Records provided section start

-- ==== Sys2Proof/Decode.lean ====
section
/-! DEFINITION. The decoder of a 64-bit command word and the encoder (spec/30_encoding.md R70–R78). -/

namespace Sys2Proof

/-- Why a word is no command (R78): the first check that applies. -/
inductive DecodeReject where
  /-- `OPC` is not in R73 (R75). -/
  | illegalOpcode
  /-- A bit of the word outside the command's fields is 1 (R74). -/
  | reservedField
  deriving DecidableEq, Repr

/-- The fields of a command word (R71). -/
def opcField (w : Word) : Byte := w.extractLsb' 0 8
def nField (w : Word) : BitVec 6 := w.extractLsb' 8 6
def eszField (w : Word) : BitVec 2 := w.extractLsb' 14 2
def alField (w : Word) : Bool := w.getLsbD 16
def arg32Field (w : Word) : Count := w.extractLsb' 32 32

/-- The element size of an `ESZ` code (R71). -/
def ElemSize.ofCode (c : BitVec 2) : ElemSize :=
  match c.toNat with
  | 0 => .b
  | 1 => .h
  | 2 => .w
  | _ => .d

/-- The `ESZ` code of an element size (R71). -/
def ElemSize.code : ElemSize → BitVec 2
  | .b => 0
  | .h => 1
  | .w => 2
  | .d => 3

/-- One row of the opcode table: its match, its mask (R74), and the command the word's fields make (R71, R73). -/
structure OpcodeRow where
  pattern : Word
  mask : Word
  build : Word → Instr

/-- The opcode table (R73, R74). -/
def opcodeTable : List OpcodeRow :=
  [ ⟨0x0000000000000010, 0x00000000FFFFFFFF, fun w => .wInit (arg32Field w)⟩,
    ⟨0x0000000000000011, 0x00000000FFFFFFFF, fun w => .wRebind (arg32Field w)⟩,
    ⟨0x0000000000000012, 0xFFFFFFFFFFFFC0FF, fun w => .putValue (nField w)⟩,
    ⟨0x0000000000000013, 0xFFFFFFFFFFFF00FF, fun w => .putAligned (nField w) (ElemSize.ofCode (eszField w))⟩,
    ⟨0x0000000000000014, 0x00000000FFFFFFFF, fun w => .getNextBytePtr (arg32Field w)⟩,
    ⟨0x0000000000000015, 0xFFFFFFFFFFFEFFFF, fun w => .flush (alField w)⟩,
    ⟨0x0000000000000016, 0xFFFFFFFFFFFFFFFF, fun _ => .putVlq⟩,
    ⟨0x0000000000000017, 0xFFFFFFFFFFFFFFFF, fun _ => .putZzvlq⟩,
    ⟨0x0000000000000018, 0xFFFFFFFFFFFFFFFF, fun _ => .bytesWritten⟩,
    ⟨0x0000000000000020, 0x00000000FFFFFFFF, fun w => .rInit (arg32Field w)⟩,
    ⟨0x0000000000000021, 0xFFFFFFFFFFFF00FF, fun w => .getValue (nField w) (ElemSize.ofCode (eszField w))⟩,
    ⟨0x0000000000000022, 0x00000000FFFF00FF,
      fun w => .getBatch (nField w) (ElemSize.ofCode (eszField w)) (arg32Field w)⟩,
    ⟨0x0000000000000023, 0xFFFFFFFFFFFF00FF, fun w => .getAligned (nField w) (ElemSize.ofCode (eszField w))⟩,
    ⟨0x0000000000000024, 0xFFFFFFFFFFFFFFFF, fun _ => .getVlq⟩,
    ⟨0x0000000000000025, 0xFFFFFFFFFFFFFFFF, fun _ => .getZzvlq⟩,
    ⟨0x0000000000000026, 0xFFFFFFFFFFFFFFFF, fun _ => .bytesLeft⟩ ]

/-- The row whose opcode is `opc` (R73): a row's opcode is the low byte of its match. -/
def rowOf (opc : Byte) : Option OpcodeRow :=
  opcodeTable.find? fun r => opcField r.pattern == opc

/-- The decoder (R78): total on every word, which is one command, an illegal opcode or a reserved-field violation. -/
def decode (w : Word) : Except DecodeReject Instr :=
  match rowOf (opcField w) with
  | none => .error .illegalOpcode
  | some r => if w &&& r.mask = r.pattern then .ok (r.build w) else .error .reservedField

/-- The opcode of each command (R73). -/
def Instr.opcode : Instr → Byte
  | .wInit _ => 0x10
  | .wRebind _ => 0x11
  | .putValue _ => 0x12
  | .putAligned _ _ => 0x13
  | .getNextBytePtr _ => 0x14
  | .flush _ => 0x15
  | .putVlq => 0x16
  | .putZzvlq => 0x17
  | .bytesWritten => 0x18
  | .rInit _ => 0x20
  | .getValue _ _ => 0x21
  | .getBatch _ _ _ => 0x22
  | .getAligned _ _ => 0x23
  | .getVlq => 0x24
  | .getZzvlq => 0x25
  | .bytesLeft => 0x26

/-- A command word from its fields, the reserved bits 31:17 zero (R71). -/
def packFields (arg32 : Count) (al : Bool) (esz : BitVec 2) (n : BitVec 6) (opc : Byte) : Word :=
  arg32 ++ (0 : BitVec 15) ++ BitVec.ofBool al ++ esz ++ n ++ opc

/-- The command word of a command (R71, R73): the fields it uses, every other field 0 (R74). -/
def encode (i : Instr) : Word :=
  match i with
  | .wInit cap => packFields cap false 0 0 i.opcode
  | .wRebind cap => packFields cap false 0 0 i.opcode
  | .putValue n => packFields 0 false 0 n i.opcode
  | .putAligned n esz => packFields 0 false esz.code n i.opcode
  | .getNextBytePtr count => packFields count false 0 0 i.opcode
  | .flush al => packFields 0 al 0 0 i.opcode
  | .putVlq => packFields 0 false 0 0 i.opcode
  | .putZzvlq => packFields 0 false 0 0 i.opcode
  | .bytesWritten => packFields 0 false 0 0 i.opcode
  | .rInit cap => packFields cap false 0 0 i.opcode
  | .getValue n esz => packFields 0 false esz.code n i.opcode
  | .getBatch n esz batch => packFields batch false esz.code n i.opcode
  | .getAligned n esz => packFields 0 false esz.code n i.opcode
  | .getVlq => packFields 0 false 0 0 i.opcode
  | .getZzvlq => packFields 0 false 0 0 i.opcode
  | .bytesLeft => packFields 0 false 0 0 i.opcode

/-- The command of a table word (spec/opcode_table.json): the low `nbits` bits of `w`, every higher bit 0.
A number of more than 64 bits is no command word (R70). -/
def decodeTableWord (nbits w : Nat) : Option Instr :=
  if w % 2 ^ nbits < 2 ^ 64 then (decode (BitVec.ofNat 64 (w % 2 ^ nbits))).toOption else none

end Sys2Proof
end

Records provided section end

Exercise requirements: In your answer, include only the lines above starting at the line that holds "0 n i.opcode" and ending at the line that holds "higher bit 0.", copied exactly.

Problem solution:
  | .putValue n => packFields 0 false 0 n i.opcode
  | .putAligned n esz => packFields 0 false esz.code n i.opcode
  | .getNextBytePtr count => packFields count false 0 0 i.opcode
  | .flush al => packFields 0 al 0 0 i.opcode
  | .putVlq => packFields 0 false 0 0 i.opcode
  | .putZzvlq => packFields 0 false 0 0 i.opcode
  | .bytesWritten => packFields 0 false 0 0 i.opcode
  | .rInit cap => packFields cap false 0 0 i.opcode
  | .getValue n esz => packFields 0 false esz.code n i.opcode
  | .getBatch n esz batch => packFields batch false esz.code n i.opcode
  | .getAligned n esz => packFields 0 false esz.code n i.opcode
  | .getVlq => packFields 0 false 0 0 i.opcode
  | .getZzvlq => packFields 0 false 0 0 i.opcode
  | .bytesLeft => packFields 0 false 0 0 i.opcode

/-- The command of a table word (spec/opcode_table.json): the low `nbits` bits of `w`, every higher bit 0.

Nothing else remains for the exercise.